Additional tests may run in a local environment and require certain shell capabilities. For example tests that require a Bash-like environment are tagged with :bash
in rspec.
Some tests will also require that the bundled modules described above are installed. Ensure the modules are installed for testing with the following command:
bundle exec r10k puppetfile install .
To run all tests, run:
$ bundle exec rake test
To run specific versions of tagged tests, run the integration
target with the tag appended, e.g.:
$ bundle exec rake integration:bash
To exclude tests that rely on Vagrant, run:
$ bundle exec rake unit
Windows includes additional tests that require a full Windows Server VM to run; we run them in AppVeyor.
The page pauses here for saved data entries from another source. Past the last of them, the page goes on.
/-- One byte; an unlisted address reads 0 (DESIGN CHOICE, log entry 5). -/
def Memory.byte (m : Memory) (a : Nat) : Byte := SMap.get m.cells 0 a

/-- `n` bytes from `a`. -/
def Memory.read (m : Memory) (a n : Nat) : List Byte :=
  let w := cellWindow m.cells a n
  (List.range n).map (fun i => SMap.get w 0 (a + i))

/-- Bytes as cells from `a`, zero bytes left out. -/
def cellsOf (a : Nat) : List Byte → List Host.Cell
  | [] => []
  | b :: t => (if b = 0 then [] else [(a, b)]) ++ cellsOf (a + 1) t

/-- The cells with `bs` stored from `a`. -/
def putBytes (m : List Host.Cell) (a : Nat) (bs : List Byte) : List Host.Cell :=
  m.filter (fun c => decide (c.1 < a)) ++ cellsOf a bs
    ++ m.filter (fun c => decide (a + bs.length ≤ c.1))

/-- The numbers of the 32-byte words that bytes `a` to `a + n − 1` touch. -/
def wordsOf (a n : Nat) : List Nat :=
  if n = 0 then [] else (List.range ((a + n - 1) / 32 + 1 - a / 32)).map (fun i => a / 32 + i)

/-- A sorted list of numbers with `k` in. -/
def insNat (k : Nat) (l : List Nat) : List Nat :=
  l.filter (fun x => decide (x < k)) ++ [k] ++ l.filter (fun x => decide (k < x))

/-- A list of numbers with those of `ks` out. -/
def delNats (ks l : List Nat) : List Nat := l.filter (fun x => decide (x ∉ ks))

/-- Store bytes and leave poison form as it is. -/
def Memory.put (m : Memory) (a : Nat) (bs : List Byte) : Memory :=
  { m with cells := putBytes m.cells a bs }

/-- Set (true) or clear the poison form of the words in `ks` (R326). -/
def Memory.mark (m : Memory) (ks : List Nat) (p : Bool) : Memory :=
  { m with poison := if p then ks.foldl (fun l k => insNat k l) m.poison else delNats ks m.poison }

/-- Store whole words of data with valid check bytes: poison form of the words written entirely is cleared (DEDUCED, log entry 58). -/
def Memory.write (m : Memory) (a : Nat) (bs : List Byte) : Memory :=
  (m.put a bs).mark (wordsOf a bs.length) false

/-- Store a row with the poison form of its words in `bad` (numbered within the memory). -/
def Memory.writeRow (m : Memory) (a : Nat) (bs : List Byte) (bad : List Nat) : Memory :=
  (m.write a bs).mark bad true

/-- Whether word `k` stands in poison form. -/
def Memory.isBad (m : Memory) (k : Nat) : Bool := decide (k ∈ m.poison)

/-- The 64-bit entry `i` of a memory of 64-bit entries. -/
def Memory.entry (m : Memory) (i : Nat) : DWord := BitVec.ofNat 64 (leNat (m.read (8 * i) 8))

/-- Canonical form of a memory: addresses strictly rising, no byte equal to what an unlisted address reads as. -/
def Memory.wf (m : Memory) : Bool := SMap.wf m.cells 0

/-! ### The parts of the state -/

/-- Core `n`. -/
def State.core (s : State) (n : Nat) : Core := SMap.get s.cores Core.reset n

/-- The state with core `n` replaced. -/
def State.setCore (s : State) (n : Nat) (c : Core) : State :=
  { s with cores := SMap.set s.cores Core.reset n c }

/-- The state with core `n` changed by `f`. -/
def State.onCore (s : State) (n : Nat) (f : Core → Core) : State := s.setCore n (f (s.core n))

/-- Logical core `n`. -/
def State.lc (s : State) (n : Nat) : LogCore := SMap.get s.lcs LogCore.reset n

/-- The state with logical core `n` replaced. -/
def State.setLc (s : State) (n : Nat) (c : LogCore) : State :=
  { s with lcs := SMap.set s.lcs LogCore.reset n c }

/-- The state with logical core `n` changed by `f`. -/
def State.onLc (s : State) (n : Nat) (f : LogCore → LogCore) : State := s.setLc n (f (s.lc n))

/-- The context `c` of a core. -/
def Core.ctx (k : Core) (c : Ctx) : Context :=
  match c with
  | .fg => k.fg
  | .bg => k.bg

/-- The core with its context `c` replaced. -/
def Core.setCtx (k : Core) (c : Ctx) (x : Context) : Core :=
  match c with
  | .fg => { k with fg := x }
  | .bg => { k with bg := x }

/-- The state with one context changed by `f`. -/
def State.onCtx (s : State) (n : Nat) (c : Ctx) (f : Context → Context) : State :=
  s.onCore n (fun k => k.setCtx c (f (k.ctx c)))

/-- The core counters changed by `f`. -/
def State.onCnt (s : State) (n : Nat) (f : CoreCounters → CoreCounters) : State :=
  s.onCore n (fun k => { k with cnt := f k.cnt })

/-- Tile register `r` of a core. -/
def Core.tile (k : Core) (r : Nat) : Tile := SMap.get k.tiles Tile.reset r

/-- The core with tile register `r` replaced. -/
def Core.setTile (k : Core) (r : Nat) (t : Tile) : Core :=
  { k with tiles := SMap.set k.tiles Tile.reset r t }

/-- Route slot `n` of a core. -/
def Core.slot (k : Core) (n : Nat) : RSlot := SMap.get k.slots RSlot.reset n

/-- The core with route slot `n` replaced. -/
def Core.setSlot (k : Core) (n : Nat) (r : RSlot) : Core :=
  { k with slots := SMap.set k.slots RSlot.reset n r }

/-- Queue `q`. -/
def State.queue (s : State) (q : Nat) : Queue := SMap.get s.st.queues Queue.reset q

/-- The state with queue `q` replaced. -/
def State.setQueue (s : State) (q : Nat) (x : Queue) : State :=
  { s with st := { s.st with queues := SMap.set s.st.queues Queue.reset q x } }

/-- Partition `p` of the pool. -/
def State.part (s : State) (p : Nat) : Partition := SMap.get s.st.parts Partition.reset p

/-- The state with partition `p` replaced. -/
def State.setPart (s : State) (p : Nat) (x : Partition) : State :=
  { s with st := { s.st with parts := SMap.set s.st.parts Partition.reset p x } }

/-- Buffer `b`: pool buffers are 0 to 4,095, external buffer e is 4,096 + e (R169, R171). -/
def State.buffer (s : State) (b : Nat) : Buffer := SMap.get s.st.bufs Buffer.reset b

/-- The state with buffer `b` replaced. -/
def State.setBuffer (s : State) (b : Nat) (x : Buffer) : State :=
  { s with st := { s.st with bufs := SMap.set s.st.bufs Buffer.reset b x } }

/-- Peal `g`. -/
def State.peal (s : State) (g : Nat) : Peal := SMap.get s.st.peals Peal.reset g

/-- The state with peal `g` replaced. -/
def State.setPeal (s : State) (g : Nat) (x : Peal) : State :=
  { s with st := { s.st with peals := SMap.set s.st.peals Peal.reset g x } }

/-- Prefetch channel `c`. -/
def State.chan (s : State) (c : Nat) : Channel := SMap.get s.st.chans Channel.reset c

/-- The state with channel `c` replaced. -/
def State.setChan (s : State) (c : Nat) (x : Channel) : State :=
  { s with st := { s.st with chans := SMap.set s.st.chans Channel.reset c x } }

/-- Stream port `k`. -/
def State.sport (s : State) (k : Nat) : SPort := SMap.get s.st.ports SPort.reset k

/-- The state with stream port `k` replaced. -/
def State.setSport (s : State) (k : Nat) (x : SPort) : State :=
  { s with st := { s.st with ports := SMap.set s.st.ports SPort.reset k x } }

/-- External ring `r`. -/
def State.ring (s : State) (r : Nat) : Ring := SMap.get s.st.rings Ring.reset r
If you need to run the tests locally set APPVEYOR_AGENTS=true
, re-run vagrant up
to create a Windows Server 2016 Core
VM, and run tests with
$ BOLT_WINRM_PORT=35985 BOLT_WINRM_SMB_PORT=3445 BOLT_WINRM_USER=vagrant BOLT_WINRM_PASSWORD=vagrant bundle exec rake integration:appveyor_agents
To use rubocop
on Windows, you must install the ruby.devkit
and the MSYS2 base package.
choco install ruby.devkit
refreshenv
ridk install # Choose the base install and complete the Wizard selections.